It shows that the code fails running inference. Since the code is not running in docker environment, the other issues seem not relevant. the ds_config is as follows: { "train_micro_batch_size_per_gpu": "auto", "gradient_accumulation_steps": "auto", "gradient_clipping": "auto", "zero_allow_untested_optimizer": true, "fp16": { "enabled": "auto", "loss_scale": 0, "initial_scale_power": 16, "loss_scale_window": 1000, "hysteresis": 2, "min_loss_scale": 1 },
"zero_optimization": { "stage": 2, "allgather_partitions": true, "allgather_bucket_size": 5e8, "reduce_scatter": true, "reduce_bucket_size": 5e8, "overlap_comm": false, "contiguous_gradients": true } }

ds_report is as follows: [2023-09-05 18:02:29,117] [INFO] [real_accelerator.py:158:get_accelerator] Setting ds_accelerator to cuda (auto detect)

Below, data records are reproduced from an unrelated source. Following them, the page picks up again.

/-- GNS_SNAP_READ (R132): Returns bytes of the snapshot buffer. -/
def execGnsSnapRead (dt : Nat) (p : Pkt) (s : State) : Host.Outcome State Fault Refusal :=
  .next (s.act dt (hostPacket 2 0x0204 p))

/-- GNS_SNAP_SOLVE (R133): Starts solving the last capture for time and position. -/
def execGnsSnapSolve (dt : Nat) (p : Pkt) (s : State) : Host.Outcome State Fault Refusal :=
  .next (s.act dt (hostPacket 2 0x0205 p))

/-- GNS_SURVEY_START (R135): Starts a self-survey of the base position. -/
def execGnsSurveyStart (dt : Nat) (p : Pkt) (s : State) : Host.Outcome State Fault Refusal :=
  .next (s.act dt (hostPacket 2 0x0206 p))

/-- GNS_BASELINE_MEASURE (R136): Starts a measurement of the antenna baseline. -/
def execGnsBaselineMeasure (dt : Nat) (p : Pkt) (s : State) : Host.Outcome State Fault Refusal :=
  .next (s.act dt (hostPacket 2 0x0207 p))

/-- FIX_READ (R168): Returns the newest fix records. -/
def execFixRead (dt : Nat) (p : Pkt) (s : State) : Host.Outcome State Fault Refusal :=
  .next (s.act dt (hostPacket 2 0x0300 p))

/-- FIX_MODE_SET (R143): Schedules a change of a robot's positioning mode or fix rate. -/
def execFixModeSet (dt : Nat) (p : Pkt) (s : State) : Host.Outcome State Fault Refusal :=
  .next (s.act dt (hostPacket 2 0x0301 p))

/-- FIX_STATE_READ (R168): Returns per-robot fix state. -/
def execFixStateRead (dt : Nat) (p : Pkt) (s : State) : Host.Outcome State Fault Refusal :=
  .next (s.act dt (hostPacket 2 0x0302 p))

/-- FIX_FILTER_RESET (R168): Restarts a robot's filter at its next epoch. -/
def execFixFilterReset (dt : Nat) (p : Pkt) (s : State) : Host.Outcome State Fault Refusal :=
  .next (s.act dt (hostPacket 2 0x0303 p))

/-- CLK_TIME_READ (R187): Returns pasture time, UTC and quality. -/
def execClkTimeRead (dt : Nat) (p : Pkt) (s : State) : Host.Outcome State Fault Refusal :=
  .next (s.act dt (hostPacket 2 0x0400 p))

/-- CLK_TIME_SET (R185): Sets pasture time and the calendar while time is not valid. -/
def execClkTimeSet (dt : Nat) (p : Pkt) (s : State) : Host.Outcome State Fault Refusal :=
  .next (s.act dt (hostPacket 2 0x0401 p))

/-- AIR_CHAIN_READ (R214): Returns per-chain state and counters. -/
def execAirChainRead (dt : Nat) (p : Pkt) (s : State) : Host.Outcome State Fault Refusal :=
  .next (s.act dt (hostPacket 2 0x0500 p))

/-- AIR_MAP_READ (R214): Returns robots' slot positions. -/
def execAirMapRead (dt : Nat) (p : Pkt) (s : State) : Host.Outcome State Fault Refusal :=
  .next (s.act dt (hostPacket 2 0x0501 p))

/-- AIR_ROBOT_ADD (R219): Registers a robot and places it on a chain. -/
def execAirRobotAdd (dt : Nat) (p : Pkt) (s : State) : Host.Outcome State Fault Refusal :=
  .next (s.act dt (hostPacket 2 0x0510 p))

DeepSpeed C++/CUDA extension op report

NOTE: Ops not installed will be just-in-time (JIT) compiled at runtime if needed. Op compatibility means that your system meet the required dependencies to JIT install the op.

JIT compiled ops requires ninja ninja .................. [OKAY]

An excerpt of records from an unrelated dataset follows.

-- ==== Sys2Proof/Certificates/Slice0/Obligations.lean ====
section
/-! DEFINITION. The statements for the provers. -/

open Sys2Proof Sys2Proof.Machine Sys2Proof.Safety

/-- The records of PRM_GET: each parameter's id, size and value in use, or as the session has staged it (R95). -/
def prmRecords (c : Cmd) (s : State) : Bytes :=
  (List.range (u16 c.params 0)).flatMap (fun i =>
    let id := u16 c.params (4 + 2 * i)
    match paramDef? id with
    | none => []
    | some d =>
      let v := if u8 c.params 2 = 1 then (Tab.find? id (s.shadowOf c.sess).params).getD (s.prmInUse id) else s.prmInUse id
      le 2 id ++ le 2 d.size ++ padMul 4 (le d.size v))

/-- What AIR_ROBOT_ADD asks of its parameters and of the flock, apart from its price and its slots (R219, R243). -/
def robotAddOk (c : Cmd) (s : State) : Prop :=
  let b := c.params
  b.length = 16 ∧ u8 b 8 < 16 ∧ u8 b 9 < 4 ∧ u32 b 12 = 0 ∧ s.lnk.robots.length < 256 ∧
  (∀ e ∈ s.lnk.robots, e.2.eui ≠ u64 b 0) ∧
  (if bit (u8 b 9) 0 then missingBit c.agreed [98, 99] = none ∧ (s.lnk.robots.filter (fun (e : Nat × Robot) => e.2.legacy)).length < 48 ∧
      s.prm 0x050F ≠ 0xFF ∧ s.legacyKey (s.prm 0x1300) = true
    else missingBit c.agreed [228] = none ∧ u16 b 10 < 512 ∧ s.joinKeyAt (u16 b 10) = true)

/-- Records staged from FIRST on (R252). -/
def stagedRecords (size : Nat) (b : Bytes) (t : Tab Bytes) : Tab Bytes :=
  ((State.recordsOf size (u16 b 4) b).zipIdx).foldl (fun t (x, i) => Tab.put (u32 b 0 + i) x t) t

/-- The header of a table write is sound (R252). -/
def tableHeadOk (size limit : Nat) (b : Bytes) : Prop :=
  u32 b 0 + u16 b 4 ≤ limit ∧ u16 b 4 ≠ 0 ∧ u16 b 6 = 0 ∧ b.length = 8 + size * u16 b 4

/-- What an entry whose window has ended at `now` becomes in OVERSTAY and PREPARED_ENTRY_EXPIRY: nothing, for a prepared one (R277, R283). -/
def afterEnd (now : Nat) (e : Entry) : Option Entry :=
  match e.tOut with
  | none => some e
  | some t =>
    if now < t then some e
    else if e.kind = 3 then none
    else if e.kind = 0 then some { e with kind := 2, tIn := now, tOut := none }
    else if e.kind = 1 then some { e with tOut := none }
    else some e

/-- The records of a TSK_SUBMIT, with their indices. -/
def submittedRecords (b : Bytes) : List (Bytes × Nat) := ((List.range (u16 b 0)).map (fun i => slice b (4 + 64 * i) 64)).zipIdx

/-- What CRK_STOP asks of its parameters: a scope in range that exists, agreed bits, and room in the stop table once the changes under way
have taken effect (R346, R362, R365). -/
def stopOk (c : Cmd) (s : State) : Prop :=
  let k := u8 c.params 0
  let i := u16 c.params 2
  c.params.length = 4 ∧ u8 c.params 1 ≤ 1 ∧
  (k = 0 ∧ i = 0 ∨ k = 1 ∧ i < 256 ∧ (s.robot? i).isSome ∨ k = 2 ∧ i < 16 ∨ k = 3 ∧ i < 1024 ∧ ∃ p ∈ s.paddocks, p.1 = i) ∧
  missingBit c.agreed ((if u8 c.params 1 = 1 then [135] else []) ++ (if k = 0 then [] else [163])) = none ∧
  s.stopsAhead.stopsFull k i = false

/-- The stop that a CRK_STOP forms, once the changes under way have taken effect (R362). -/
def stopFormed (c : Cmd) (s : State) : State := s.stopsAhead.putStop 2 (u8 c.params 0) (u16 c.params 2) (u8 c.params 1)

/-- The reply of CRK_STOP: the token that the stop forms. -/
def stopAnswer (c : Cmd) (t : State) : Ans := Ans.ok (le 2 (t.stopToken (u8 c.params 0) (u16 c.params 2)) ++ le 2 0)

/-- What AXS_MOVE and AXS_HOME ask of the axis: enabled, at rest, not held by the all-stop (R377, R380, R381). -/
def axisReady (s : State) (n : Nat) : Prop := n < 4 ∧ s.axisOn n = true ∧ s.axisMoving n = false ∧ s.axisStopped n = false

/-- Position and speed of an axis now, in microsteps and microsteps/s (R372). -/
def axisNow (s : State) (n : Nat) : Int × Int :=
  match (s.axis n).motion with
  | some m => (m.posAt (s.now - m.start), m.velAt (s.now - m.start))
  | none => ((s.axis n).p, 0)

/-- The port is up, and no capture runs. -/
def portUp (n : Nat) (u : State) : Prop := NativeHw u ∧ u.ethUp n = true ∧ u.sys.ethCap = none

/-- The frame's length and FCS are those of an accepted frame, and the port admits its destination and EtherType (R389, R391). -/
def ethOk (n : Nat) (b : Bytes) (u : State) : Prop :=
  64 ≤ b.length ∧ b.length ≤ u.ethM n + 18 ∧ u.ethDstOk n (rdBe b 0 6) = true ∧ State.ethTypeOk n (rdBe b 12 2) = true

/-- An IPv4 packet for ETH_IP_ADDR without options, whole, with a sound header, that carries a UDP datagram for SYS_UDP_PORT whose checksum
is 0 or right (R390). -/
def udpOk (ip : Bytes) (u : State) : Prop :=
  let d := slice ip 20 (rdBe ip 2 2 - 20)
  u.prm 0x0B06 ≠ 0 ∧ u8 ip 0 = 0x45 ∧ 20 ≤ ip.length ∧ 20 ≤ rdBe ip 2 2 ∧ rdBe ip 2 2 ≤ ip.length ∧
  rdBe ip 2 2 ≤ 4124 ∧ sum16 (ip.take 20) = 0xFFFF ∧ rdBe ip 16 4 = u.prm 0x0B06 ∧ rdBe ip 6 2 = 0 ∧
  u8 ip 9 = 17 ∧ 8 ≤ d.length ∧ rdBe d 4 2 = d.length ∧ rdBe d 2 2 = u.prm 0x0019 ∧ rdBe d 6 2 = 0

/-- PORT and MB are in range and the port runs for site devices (R402, R416). -/
def canAt (c : Cmd) (s : State) : Prop := u8 c.params 0 ≤ 1 ∧ u8 c.params 1 ≤ 63 ∧ s.canOn (u8 c.params 0) = true

/-- What CAN_TX asks of its parameters and buffer (R403, R410, R416). -/
def canTxOk (c : Cmd) (s : State) : Prop :=
  let fl := u8 c.params 2
  let len := u8 c.params 3
  canAt c s ∧ c.params.length = 8 + (len + 3) / 4 * 4 ∧ fl < 16 ∧ len ∈ canLens ∧ (bit fl 1 = false → len ≤ 8) ∧ (bit fl 3 = true → len = 0) ∧
  (bit fl 2 = true → bit fl 1 = true) ∧ (bit fl 3 = true → bit fl 1 = false) ∧ u32 c.params 4 < 2 ^ 29 ∧
  u8 (s.mbRec (u8 c.params 0) (u8 c.params 1)) 0 = 2 ∧ u8 (s.canCfg (u8 c.params 0)) 0 = 0 ∧
  (s.canMb (u8 c.params 0) (u8 c.params 1)).tx = none

/-- The frame of a CAN_TX. -/
def canTxFrame (c : Cmd) : CanFrame := {
  ide := bit (u8 c.params 2) 0, fdf := bit (u8 c.params 2) 1, rtr := bit (u8 c.params 2) 3, brs := bit (u8 c.params 2) 2, esi := false
  dlc := ((findIdx (fun l => l == u8 c.params 3) canLens).map Prod.fst).getD 0, id := u32 c.params 4, data := slice c.params 8 (u8 c.params 3) }

/-- What CAN_TX_ABORT asks: a transmit buffer of a port that runs (R411, R416). -/
def canAbortOk (c : Cmd) (s : State) : Prop :=
  c.params.length = 4 ∧ u16 c.params 2 = 0 ∧ canAt c s ∧ u8 (s.mbRec (u8 c.params 0) (u8 c.params 1)) 0 = 2

/-- A CAN controller of the site devices takes a valid frame: it is error active. -/
def canTakes (n : Nat) (u : State) : Prop :=
  NativeRun u ∧ u.foldCan n = false ∧ u.canOn n = true ∧ (u.canPort n).state = .active

/-- What LEN, its padding and the queue of CAN_SERIAL_TX must satisfy (R415). -/
def serialTxOk (c : Cmd) (s : State) : Prop :=
  1 ≤ u16 c.params 0 ∧ u16 c.params 0 ≤ 1024 ∧ u16 c.params 2 = 0 ∧ c.params.length = 4 + (u16 c.params 0 + 3) / 4 * 4 ∧ u32 s.serRec 0 ≠ 0 ∧
  (s.can.serTx.map (fun (e : Nat × Nat × Bytes) => e.2.2.length)).sum + u16 c.params 0 ≤ 4096

/-- The record of a bank in MEM_STATE_READ (R443). -/
def bankRecord (s : State) (i : Nat) : Bytes :=
  le 1 i ++ le 1 (State.bankCode (s.bank i).state) ++ le 1 (if i = 47 then (match s.mem.spareFor with | some b => b | none => 0xFF) else 0xFF) ++
    le 1 0 ++ le 4 (s.bank i).correctable ++ le 4 (s.bank i).uncorrectable

/-- A word of a bank is lost: it is counted, poisoned and reported (R425). -/
def wordLost (b addr : Nat) (s : State) : State :=
  (s.mapBank b (fun k => { k with
    uncorrectable := inc32 k.uncorrectable
    poisoned := if k.poisoned.contains addr then k.poisoned else addr :: k.poisoned })).raiseD 0x0D01 .fault 1 7 b addr

/-- A message of type `typ` that this device's tier `k` takes (R451): its version, CRC, receiver and sender are right, and its sender is a
member of a fold whose bellwether this device is, or asks to be one. No pair merges inputs. -/
structure FoldHeard (typ k : Nat) (f : FoldRx) (u : State) : Prop where
  run : NativeRun u
  merge : u.merging = false
  queue : u.fixedDown 2 = false
  tier : u.tierOf f.fold = some k
  version : f.ver = 1
  crc : f.crc = crc32c (foldHeader f.ver typ f.fold f.src f.dst f.seq f.body.length ++ f.body)
  receiver : f.dst = (u.tier k).member ∨ f.dst = 0xFFFF
  sender : f.src ≠ (u.tier k).member ∧ f.src < 4096
  member : (u.tier k).member = 0 → typ = 1 ∨ Tab.has (f.fold * 4096 + f.src) u.fld.members = true

/-- The sender's MAC address is kept (R450). -/
def foldFrom (f : FoldRx) (u : State) : State := u.mapFld (fun x => { x with macs := Tab.put (f.fold * 4096 + f.src) f.mac x.macs })

/-- The roster of a fold of which this device is bellwether can change for this index (R472). -/
def rosterOk (s : State) (fold m : Nat) : Prop :=
  1 ≤ m ∧ m < 4096 ∧ fold ≠ 0xFFFF ∧ ∃ k < 15, (s.tier k).fold = fold ∧ (s.tier k).member = 0

/-- A whole packet as ROUTED carries it, its header sound (R74, R76). -/
def wholeHeader (b : Bytes) : Prop := 16 ≤ b.length ∧ u8 b 0 = 0xA7 ∧ u8 b 1 = 0x4B ∧ crc16 (b.take 14) = u16 b 14

/-- The packet that ROUTED carries. -/
def routedPkt (f : FoldRx) : Pkt := {
  via := .fold f.fold f.src, flags := u8 f.body 3, plen := u16 f.body 6, delivered := f.body.length, acc := u32 f.body 8
  sess := u16 f.body 12, payload := slice f.body 16 (u16 f.body 6), pcrc := u32 f.body (16 + u16 f.body 6) }

/-- A relayed message's row puts it in the intake of the next tick boundary (R447, R455). -/
def RelayTaken (row : Nat → Nat → Bytes → Instr) (typ : Nat) : Prop :=
  ∀ dev b, State.relayLenOk typ b = true → EventActs (fun dt => row dt dev b) (fun u => NativeRun u ∧ u.tiers ≠ 0)
    (fun u => u.mapFld (fun x => { x with inbox := x.inbox ++ [(dev, typ, b)] }))

/-- CX firmware runs, and no RESET is under way (R566). -/
structure CxReady (s : State) : Prop where
  run : CxRun s
  ready : s.cx.resetAt = none

/-- Where CX mode takes a command whose data `ok` admits, it completes: an unread reply is discarded first on SPI (R564), the state of
`res` follows, and the reply carries the opcode, status OK and the data of `res` (R565, R566). -/
def CxDoes (row : Nat → Bool → Bytes → Instr) (op : Nat) (ok : Bytes → State → Prop) (res : Bytes → State → State × Bytes) : Prop :=
  ∀ s dt spi data, CxReady (s.before dt) → data.length ≤ 254 → ok data ((s.before dt).cxUnread spi) →
    exec (row dt spi data) s = .next (s.act dt (fun u =>
      (res data (u.cxUnread spi)).1.cxAnswer spi op (le 1 0 ++ (res data (u.cxUnread spi)).2)))

/-- A CX command without data that reads: its reply is computed from the state. -/
def CxReads (row : Nat → Bool → Bytes → Instr) (op : Nat) (body : State → Bytes) : Prop :=
  CxDoes row op (fun b _ => b = []) (fun _ s => (s, body s))

/-- A robot's frame of nine bytes comes in the slot of its poll, with the radio on (R570, R572). -/
structure CxUplink (u : State) (f : CxRx) (j : Nat) (r : CxRobot) : Prop where
  run : CxRun u
  radio : u.cxRadioOn = true
  slot : f.slot = 6 + 4 * j
  polled : u.cx.polled[j]? = some f.src
  whole : f.payload.length = 9
  robot : Tab.find? f.src u.cx.robots = some r

/-- The CX tick that begins: the one whose instant is nearest to the pasture time (R570). -/
def cxTickNo (u : State) : Nat := (u.clk.count + 25000000) / 50000000

/-- CX tick `k` with a beacon, and one poll to address `a` (R570, R571). -/
def cxPollTick (k pan a : Nat) (r : CxRobot) (u : State) : State :=
  let ch := (7 * k + pan) % 25
  ((((u.mapCx (fun x => { x with k := k, polled := [], joining := [] })).cxSend ch 0 0xFFFF
    (cxPayload 0x10 u.cxAllStop (le 2 k ++ zeros 6))).mapCx (fun x => { x with
      robots := Tab.put a { r with due := (cxItem r).1, polls := r.polls + 1 } x.robots })).cxSend ch 4 a
    (cxPayload 0x12 (u.cxAllStop || r.stop) (le 1 (cxItem r).1 ++ (cxItem r).2))).mapCx (fun x => { x with polled := [a], lastPoll := a })

/-- One more frame has been received, and its robot's record is `r` (R571, R573). -/
def cxReceived (a : Nat) (r : CxRobot) (u : State) : State :=
  u.mapCx (fun x => { x with rcvd := inc32 x.rcvd, robots := Tab.put a r x.robots })

/-- A tick's beginning: the beacons' stop token, Close work and inputs held, its number and plan, steps of an update, and the pair's boundary. -/
def tickOpened (o : TickObs) (u : State) : State :=
  (u.chooseToken.closeDone.takeHeld.openTick.updBoundary o.copied).pairBoundary o.ready o.beacon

op name ................ installed .. compatible

[WARNING] async_io requires the dev libaio .so object and headers but these were not found. [WARNING] async_io: please install the libaio-dev package with apt [WARNING] If libaio is already installed (perhaps from source), try setting the CFLAGS and LDFLAGS environment variables to where it can be found. async_io ............... [NO] ....... [NO] fused_adam ............. [NO] ....... [OKAY] cpu_adam ............... [NO] ....... [OKAY] cpu_adagrad ............ [NO] ....... [OKAY] fused_lamb ............. [NO] ....... [OKAY] quantizer .............. [NO] ....... [OKAY] random_ltd ............. [NO] ....... [OKAY] [WARNING] sparse_attn requires a torch version >= 1.5 and < 2.0 but detected 2.0 [WARNING] using untested triton version (2.0.0), only 1.0.0 is known to be compatible sparse_attn ............ [NO] ....... [NO] spatial_inference ...... [NO] ....... [OKAY] transformer ............ [NO] ....... [OKAY] stochastic_transformer . [NO] ....... [OKAY] transformer_inference .. [NO] ....... [OKAY]

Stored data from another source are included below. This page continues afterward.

-- ==== Sys2Proof/Laws/Act.lean ====
section
/-! SUPPORT. What the passing of time, and the end of a command, can do. -/

namespace Sys2Proof.Laws

open Sys2Proof.Machine Sys2Proof.Safety

/-! ### Time passes -/

/-- The passing of time changes the model's clock, the last command's outputs, and the time unit, which is found here. -/
theorem advance_eq (dt : Nat) (s : State) : s.advance dt = { s with now := s.now + dt, out := [], clk := (s.advance dt).clk } := by
  unfold State.advance
  simp only
  split
  · split <;> rfl
  · rfl

section
variable (dt : Nat) (s : State)
@[simp] theorem advance_pending : (s.advance dt).pending = s.pending := by rw [advance_eq]
@[simp] theorem advance_now : (s.advance dt).now = s.now + dt := by rw [advance_eq]
@[simp] theorem advance_out : (s.advance dt).out = [] := by rw [advance_eq]
@[simp] theorem advance_free : (s.advance dt).free = s.free := by rw [advance_eq]
@[simp] theorem advance_sys : (s.advance dt).sys = s.sys := by rw [advance_eq]
@[simp] theorem advance_ses : (s.advance dt).ses = s.ses := by rw [advance_eq]
@[simp] theorem advance_cfg : (s.advance dt).cfg = s.cfg := by rw [advance_eq]
@[simp] theorem advance_mem : (s.advance dt).mem = s.mem := by rw [advance_eq]
@[simp] theorem advance_upd : (s.advance dt).upd = s.upd := by rw [advance_eq]
@[simp] theorem advance_arc : (s.advance dt).arc = s.arc := by rw [advance_eq]
@[simp] theorem advance_gns : (s.advance dt).gns = s.gns := by rw [advance_eq]
@[simp] theorem advance_fix : (s.advance dt).fix = s.fix := by rw [advance_eq]
@[simp] theorem advance_air : (s.advance dt).air = s.air := by rw [advance_eq]
@[simp] theorem advance_lnk : (s.advance dt).lnk = s.lnk := by rw [advance_eq]
@[simp] theorem advance_pas : (s.advance dt).pas = s.pas := by rw [advance_eq]
@[simp] theorem advance_tsk : (s.advance dt).tsk = s.tsk := by rw [advance_eq]
@[simp] theorem advance_crk : (s.advance dt).crk = s.crk := by rw [advance_eq]
@[simp] theorem advance_axs : (s.advance dt).axs = s.axs := by rw [advance_eq]
@[simp] theorem advance_eth : (s.advance dt).eth = s.eth := by rw [advance_eq]
@[simp] theorem advance_can : (s.advance dt).can = s.can := by rw [advance_eq]
@[simp] theorem advance_fld : (s.advance dt).fld = s.fld := by rw [advance_eq]
@[simp] theorem advance_pai : (s.advance dt).pai = s.pai := by rw [advance_eq]
@[simp] theorem advance_vit : (s.advance dt).vit = s.vit := by rw [advance_eq]
@[simp] theorem advance_cx : (s.advance dt).cx = s.cx := by rw [advance_eq]
@[simp] theorem advance_fac : (s.advance dt).fac = s.fac := by rw [advance_eq]
end

/-- With the controller die unpowered the count stands still (R65, R66). -/
theorem advance_clk_off {s : State} (h : s.sys.power ≠ .run) (dt : Nat) : (s.advance dt).clk = s.clk := by
  simp [State.advance, h]

/-- In Run without a slew the count follows the timebase (R172). -/
theorem advance_count {s : State} (h : s.sys.power = .run) (hs : s.clk.slewOn = false) (dt : Nat) :
    (s.advance dt).clk = { s.clk with count := s.clk.count + dt } := by
  simp [State.advance, h, hs]

/-- With no change of the stop state under way, a command meets what the passing of time leaves. -/
theorem before_eq_advance {s : State} (h : s.crk.due = []) (dt : Nat) : s.before dt = s.advance dt := by
  simp [State.before, State.stopsDue, h]

/-! ### A command's end -/

/-- What a command's effect is on the state that time has brought is all that counts. -/
theorem act_congr {dt : Nat} {f g : State → State} {s : State} (h : f (s.before dt) = g (s.before dt)) : s.act dt f = s.act dt g := by
  simp only [State.act, h]

section
variable (dt : Nat) (f : State → State) (s : State)
@[simp] theorem act_pending : (s.act dt f).pending = s.pending := rfl
@[simp] theorem act_now : (s.act dt f).now = s.now + dt := rfl
@[simp] theorem act_fac : (s.act dt f).fac = s.fac := rfl
end

/-- Powering-down's last step leaves a powered state as it is. -/
theorem unpowered_run {s : State} (h : s.sys.power = .run) : s.unpowered = s := by simp [State.unpowered, h]

/-- An unpowered state runs nothing and lets nothing wait (R65, R66). -/
theorem unpowered_inv (s : State) : Inv s.unpowered := by
  intro h
  unfold State.unpowered at h ⊢
  split
  · next hp => simp [hp] at h
  · simp

/-! ### Guards of the event rows -/

/-- A row of events acts where its effect is the one given. -/
theorem eventActs {row : Nat → Instr} {ok : State → Prop} {eff : State → State} (g : State → State)
    (hx : ∀ s dt, exec (row dt) s = .next (s.act dt g)) (h : ∀ u, ok u → g u = eff u) : EventActs row ok eff := by
  intro s dt ho
  rw [hx]
  exact congrArg _ (act_congr (h _ ho))

theorem native_of {f : State → State} {s : State} (h : s.sys.power = .run) (hc : s.sys.cx = false) (hf : s.sys.fw = .running) :
    s.native f = f s := by simp [State.native, h, hc, hf]

theorem nativeHw_of {f : State → State} {s : State} (h : s.sys.power = .run) (hc : s.sys.cx = false) : s.nativeHw f = f s := by
  simp [State.nativeHw, h, hc]

theorem inRun_of {f : State → State} {s : State} (h : s.sys.power = .run) (hf : s.sys.fw = .running) : s.inRun f = f s := by
  simp [State.inRun, h, hf]

theorem inCx_of {f : State → State} {s : State} (h : s.sys.power = .run) (hc : s.sys.cx = true) : s.inCx f = f s := by
  simp [State.inCx, h, hc]

end Sys2Proof.Laws
end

DeepSpeed general environment info: torch install path ............... ['/home/zhwggroup/xuedy/anaconda3/envs/llm/lib/python3.10/site-packages/torch'] torch version .................... 2.0.1+cu117 deepspeed install path ........... ['/home/zhwggroup/xuedy/anaconda3/envs/llm/lib/python3.10/site-packages/deepspeed'] deepspeed info ................... 0.10.1, unknown, unknown torch cuda version ............... 11.7 torch hip version ................ None nvcc version ..................... 12.0 deepspeed wheel compiled w. ...... torch 2.0, cuda 11.7 shared memory (/dev/shm) size .... 503.77 GB

loadams commented 1 year ago

Hi @Anonymousplendid - the "exits with return code = -11" means you are encountering a seg fault. Its not immediately obviously what might be causing this - are you seeing this with all inferences that you are running? Are you able to provide a smaller repro script for us to test with?

Anonymousplendid commented 1 year ago

Well, sure, I quite understand there is a seg fault problem. Based on my testing results, the problem lies not with the code or the config - since code runs fine on any other device, and also runs fine on the same device without deepspeed - but conflicts between the environment settings and deepspeed settings. However, ds_report shows that the settings seem quite fine, which is really confusing.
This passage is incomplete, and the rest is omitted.